▸ **What you will do**
Provide the data again in its entirety, exactly as given.

▸ **Information**
-- ==== Sys2Proof/Tests/Slice0.lean ====
section
/-! SUPPORT. The model's own tests, each on one step of a small state, and a witness for the hypotheses of
every statement. Expected values come from spec/95_test_vectors.md unless a comment says otherwise. -/

namespace Sys2Proof.Tests

open Sys2Proof.Machine

/-! ### Helpers -/

/-- The next state of an outcome. -/
def answer : Host.Outcome State Fault Refusal → Option State
  | .next t => some t
  | .fault _ => none
  | .refused _ => none

/-- What the spec's vectors show of a state: the events, STAT0 and STAT1. -/
def seen (o : Host.Outcome State Fault Refusal) : Option (List Event × Nat × Nat) :=
  (answer o).map fun t => (t.rsp, t.stat0.toNat, t.stat1.toNat)

/-- The wire form of the frame that an accepted SEND will transmit. -/
def frameOnWire (o : Host.Outcome State Fault Refusal) : Option (List Byte) :=
  (answer o).map fun t => t.frameBytes.map brev8

/-- A reset core that holds a payload. -/
def loaded (payload : List Byte) : State := { State.reset with txbuf := payload }

/-- A reset core with a candidate in progress. -/
def holding (cand : List Byte) : State := { State.reset with cand := cand }

/-- A reset core that is offered words, with answers waiting. -/
def offered (words : List Word) (replies : List Reply) : State :=
  { State.reset with cmdIn := words, xferIn := replies }

/-- An exchange in progress on an otherwise reset core. -/
def exchanging (phase : Phase) (kind : Kind) (replies : List Reply) : State :=
  { State.reset with phase := phase, kind := kind, txop := 0x01#8, xferIn := replies }

/-! ### Well-formedness: each check refuses an ill-formed term (R73, R92) -/

theorem test_op_zero_is_refused : legalWord 0x0000#16 = false := by decide
theorem test_op_nine_is_refused : legalWord 0x9000#16 = false := by decide
theorem test_op_fifteen_is_refused : legalWord 0xF0FF#16 = false := by decide
theorem test_reserved_bits_are_refused : legalWord 0x4100#16 = false := by decide
theorem test_txclr_with_arg_is_refused : legalWord 0x2001#16 = false := by decide
theorem test_read_with_arg_is_refused : legalWord 0x5001#16 = false := by decide
theorem test_pxstart_with_arg_is_refused : legalWord 0x6080#16 = false := by decide
theorem test_pxend_with_arg_is_refused : legalWord 0x8001#16 = false := by decide
theorem test_payload_of_255_is_refused : payloadFits (List.replicate 255 0#8) = false := by
  decide +kernel
theorem test_payload_of_254_is_accepted : payloadFits (List.replicate 254 0#8) = true := by
  decide +kernel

▸ **The completed task**
-- ==== Sys2Proof/Tests/Slice0.lean ====
section
/-! SUPPORT. The model's own tests, each on one step of a small state, and a witness for the hypotheses of
every statement. Expected values come from spec/95_test_vectors.md unless a comment says otherwise. -/

namespace Sys2Proof.Tests

open Sys2Proof.Machine

/-! ### Helpers -/

/-- The next state of an outcome. -/
def answer : Host.Outcome State Fault Refusal → Option State
  | .next t => some t
  | .fault _ => none
  | .refused _ => none

/-- What the spec's vectors show of a state: the events, STAT0 and STAT1. -/
def seen (o : Host.Outcome State Fault Refusal) : Option (List Event × Nat × Nat) :=
  (answer o).map fun t => (t.rsp, t.stat0.toNat, t.stat1.toNat)

/-- The wire form of the frame that an accepted SEND will transmit. -/
def frameOnWire (o : Host.Outcome State Fault Refusal) : Option (List Byte) :=
  (answer o).map fun t => t.frameBytes.map brev8

/-- A reset core that holds a payload. -/
def loaded (payload : List Byte) : State := { State.reset with txbuf := payload }

/-- A reset core with a candidate in progress. -/
def holding (cand : List Byte) : State := { State.reset with cand := cand }

/-- A reset core that is offered words, with answers waiting. -/
def offered (words : List Word) (replies : List Reply) : State :=
  { State.reset with cmdIn := words, xferIn := replies }

/-- An exchange in progress on an otherwise reset core. -/
def exchanging (phase : Phase) (kind : Kind) (replies : List Reply) : State :=
  { State.reset with phase := phase, kind := kind, txop := 0x01#8, xferIn := replies }

/-! ### Well-formedness: each check refuses an ill-formed term (R73, R92) -/

theorem test_op_zero_is_refused : legalWord 0x0000#16 = false := by decide
theorem test_op_nine_is_refused : legalWord 0x9000#16 = false := by decide
theorem test_op_fifteen_is_refused : legalWord 0xF0FF#16 = false := by decide
theorem test_reserved_bits_are_refused : legalWord 0x4100#16 = false := by decide
theorem test_txclr_with_arg_is_refused : legalWord 0x2001#16 = false := by decide
theorem test_read_with_arg_is_refused : legalWord 0x5001#16 = false := by decide
theorem test_pxstart_with_arg_is_refused : legalWord 0x6080#16 = false := by decide
theorem test_pxend_with_arg_is_refused : legalWord 0x8001#16 = false := by decide
theorem test_payload_of_255_is_refused : payloadFits (List.replicate 255 0#8) = false := by
  decide +kernel
theorem test_payload_of_254_is_accepted : payloadFits (List.replicate 254 0#8) = true := by
  decide +kernel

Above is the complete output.